Try it. Only one stretch of the data below is wanted: the lines from the one with "theorem test_ch_maj : ch" through the one with "theorem test_hash_56 : hashOf", repeated exactly.
▽
-- ==== Sys2Proof/Tests/Slice0.lean ====
section
/-! SUPPORT. The model's own tests: ill-formed terms, words written out from 30_encoding.md, single steps
whose expected values are those of spec/95_test_vectors.md (V and S numbers), and for every obligation with
hypotheses a named witness that meets them. -/

namespace Sys2Proof.Tests

open Sys2Proof Sys2Proof.Machine

/-- The next state, where there is one. -/
def after (o : Host.Outcome State Fault Refusal) : Option State :=
  match o with
  | .next s => some s
  | .fault _ => none
  | .refused _ => none

/-- The fault, where there is one. -/
def faultOf (o : Host.Outcome State Fault Refusal) : Option Fault :=
  match o with
  | .next _ => none
  | .fault f => some f
  | .refused _ => none

/-- The reset engine with another phase. -/
def inPhase (p : Phase) : Engine := { Engine.reset with phase := p }

/-- The reset state with another engine. -/
def withEngine (e : Engine) : State := { State.reset with eng := e }

/-- A state that presents words in a given order of steps. -/
def presenting (e : Engine) (cmds : List CmdWord) (turns : List Turn) : State :=
  { State.reset with eng := e, cmds := cmds, turns := turns }

/-- IDLE with a given length. -/
def idleAt (len : BitVec 64) : Engine := { Engine.reset with len := len }

/-- The bytes of "abc" accepted (V3.2). -/
def abcEngine : Engine :=
  { Engine.reset with buf := [(0, 0x61), (1, 0x62), (2, 0x63)], len := 0x18 }

/-- An engine in the middle of a block: every byte, word and working variable written. -/
def fullEngine (p : Phase) (t : Fin 64) (f : Finalization) : Engine :=
  { Engine.reset with
    buf := (List.range 64).map fun j => (j, 0x61)
    w := (List.range 64).map fun j => (j, BitVec.ofNat 32 j)
    v := iv
    phase := p
    t := t
    fin := f }

/-! ## Well-formedness -/

theorem test_rddig_31_well_formed : (Instr.rddig 31).wellFormed = true := by decide
theorem test_rddig_32_ill_formed : (Instr.rddig 32).wellFormed = false := by decide
theorem test_rdhex_63_well_formed : (Instr.rdhex 63).wellFormed = true := by decide
theorem test_rdhex_64_ill_formed : (Instr.rdhex 64).wellFormed = false := by decide

/-! ## Decoding: op in bits 15:12, rsv in 11:8, arg in 7:0 (30_encoding.md R80, R81), PHASE codes (R88) -/

theorem test_decode_init : decodeCommand 0b0001_0000_00000000 = .ok .init := by decide
theorem test_decode_data : decodeCommand 0b0010_0000_01100001 = .ok (.data 0x61) := by decide
theorem test_decode_final : decodeCommand 0b0011_0000_00000000 = .ok .final := by decide
theorem test_decode_rddig : decodeCommand 0b0100_0000_00011111 = .ok (.rddig 31) := by decide
theorem test_decode_rdhex : decodeCommand 0b0101_0000_00111111 = .ok (.rdhex 63) := by decide
theorem test_decode_rdstat : decodeCommand 0b0110_0000_00000000 = .ok .rdstat := by decide
theorem test_decode_pad : decodeMicroStep 0b001 = .ok .pad := by decide
theorem test_decode_load : decodeMicroStep 0b010 = .ok .load := by decide
theorem test_decode_expand : decodeMicroStep 0b011 = .ok .expand := by decide
theorem test_decode_round : decodeMicroStep 0b100 = .ok .round := by decide
theorem test_decode_update : decodeMicroStep 0b101 = .ok .update := by decide

/-- The illegal words of V7.2. -/
theorem test_illegal_words : ([0x0000, 0x0fff, 0x1001, 0x1100, 0x2161, 0x2f00, 0x3001, 0x30ff, 0x4020,
    0x40ff, 0x4100, 0x5040, 0x50ff, 0x6001, 0x6100, 0x7000, 0x8000, 0xf000, 0xffff] : List CmdWord).all
    (fun c => !legal c) = true := by decide

theorem test_illegal_names : decodeCommand 0x7000 = .error .reservedOpcode ∧
    decodeCommand 0x2161 = .error .reservedBits ∧ decodeCommand 0x1001 = .error .operandNotZero ∧
    decodeCommand 0x4020 = .error .indexOutOfRange ∧ decodeMicroStep 6 = .error .noMicroStep := by
  decide

theorem test_table_words : decodeTableWord 16 0x401f = some (.rddig 31) ∧
    decodeTableWord 8 3 = some .expand ∧ decodeTableWord 8 0 = none ∧
    decodeTableWord 16 0x2161 = none := by decide

/-! ## Word arithmetic (V2) -/

theorem test_rotr : [rotr 0x12345678 0, rotr 0x12345678 8, rotr 0x12345678 31, rotr 0x6a09e667 13,
    rotr 0x510e527f 25, rotr 0x61626380 18] =
    [0x12345678, 0x78123456, 0x2468acf0, 0x333b504f, 0x87293fa8, 0x98e01858] := by decide

theorem test_shr : [shr 0x12345678 4, shr 0xffffffff 31, shr 0x61626380 3, shr 0x00000001 1] =
    [0x01234567, 0x00000001, 0x0c2c4c70, 0x00000000] := by decide

theorem test_sigma : [smallSigma0 0x6a09e667, smallSigma1 0x6a09e667, bigSigma0 0x510e527f,
    bigSigma1 0x6a09e667] = [0xba0cf582, 0xcfe5da3c, 0x7ef0e1a9, 0x55b65510] := by decide

theorem test_ch_maj : ch 0x510e527f 0x9b05688c 0x1f83d9ab = 0x1f85c98c ∧
    maj 0x00000000 0xbb67ae85 0x3c6ef372 = 0x3866a200 ∧
    maj 0xffffffff 0xbb67ae85 0x3c6ef372 = 0xbf6ffff7 := by decide

theorem test_add_mod : addMod 0x12345678 0xedcba988 = 0 ∧ addMod 0x7fffffff 1 = 0x80000000 := by decide

/-! ## The pure functions -/

/-- V6.1, S1. -/
theorem test_hash_empty : hashOf [] = .ok (wordBytes 0xe3b0c442 ++ wordBytes 0x98fc1c14 ++
    wordBytes 0x9afbf4c8 ++ wordBytes 0x996fb924 ++ wordBytes 0x27ae41e4 ++ wordBytes 0x649b934c ++
    wordBytes 0xa495991b ++ wordBytes 0x7852b855) := by decide +kernel

/-- V6.2, S2: the document's own vector, which exercises every constant. -/
theorem test_hash_abc : hashOf [0x61, 0x62, 0x63] = .ok (wordBytes 0xba7816bf ++
    wordBytes 0x8f01cfea ++ wordBytes 0x414140de ++ wordBytes 0x5dae2223 ++ wordBytes 0xb00361a3 ++
    wordBytes 0x96177a9c ++ wordBytes 0xb410ff61 ++ wordBytes 0xf20015ad) := by decide +kernel

/-- V6.8: 56 bytes, two blocks. -/
theorem test_hash_56 : hashOf (List.replicate 56 0x61) = .ok (wordBytes 0xb35439a4 ++
    wordBytes 0xac6f0948 ++ wordBytes 0xb6d6f9e3 ++ wordBytes 0xc6af0f5f ++ wordBytes 0x590ce20f ++
    wordBytes 0x1bde7090 ++ wordBytes 0xef797068 ++ wordBytes 0x6ec6738a) := by decide +kernel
△
Written answer.
theorem test_ch_maj : ch 0x510e527f 0x9b05688c 0x1f83d9ab = 0x1f85c98c ∧
    maj 0x00000000 0xbb67ae85 0x3c6ef372 = 0x3866a200 ∧
    maj 0xffffffff 0xbb67ae85 0x3c6ef372 = 0xbf6ffff7 := by decide

theorem test_add_mod : addMod 0x12345678 0xedcba988 = 0 ∧ addMod 0x7fffffff 1 = 0x80000000 := by decide

/-! ## The pure functions -/

/-- V6.1, S1. -/
theorem test_hash_empty : hashOf [] = .ok (wordBytes 0xe3b0c442 ++ wordBytes 0x98fc1c14 ++
    wordBytes 0x9afbf4c8 ++ wordBytes 0x996fb924 ++ wordBytes 0x27ae41e4 ++ wordBytes 0x649b934c ++
    wordBytes 0xa495991b ++ wordBytes 0x7852b855) := by decide +kernel

/-- V6.2, S2: the document's own vector, which exercises every constant. -/
theorem test_hash_abc : hashOf [0x61, 0x62, 0x63] = .ok (wordBytes 0xba7816bf ++
    wordBytes 0x8f01cfea ++ wordBytes 0x414140de ++ wordBytes 0x5dae2223 ++ wordBytes 0xb00361a3 ++
    wordBytes 0x96177a9c ++ wordBytes 0xb410ff61 ++ wordBytes 0xf20015ad) := by decide +kernel

/-- V6.8: 56 bytes, two blocks. -/
theorem test_hash_56 : hashOf (List.replicate 56 0x61) = .ok (wordBytes 0xb35439a4 ++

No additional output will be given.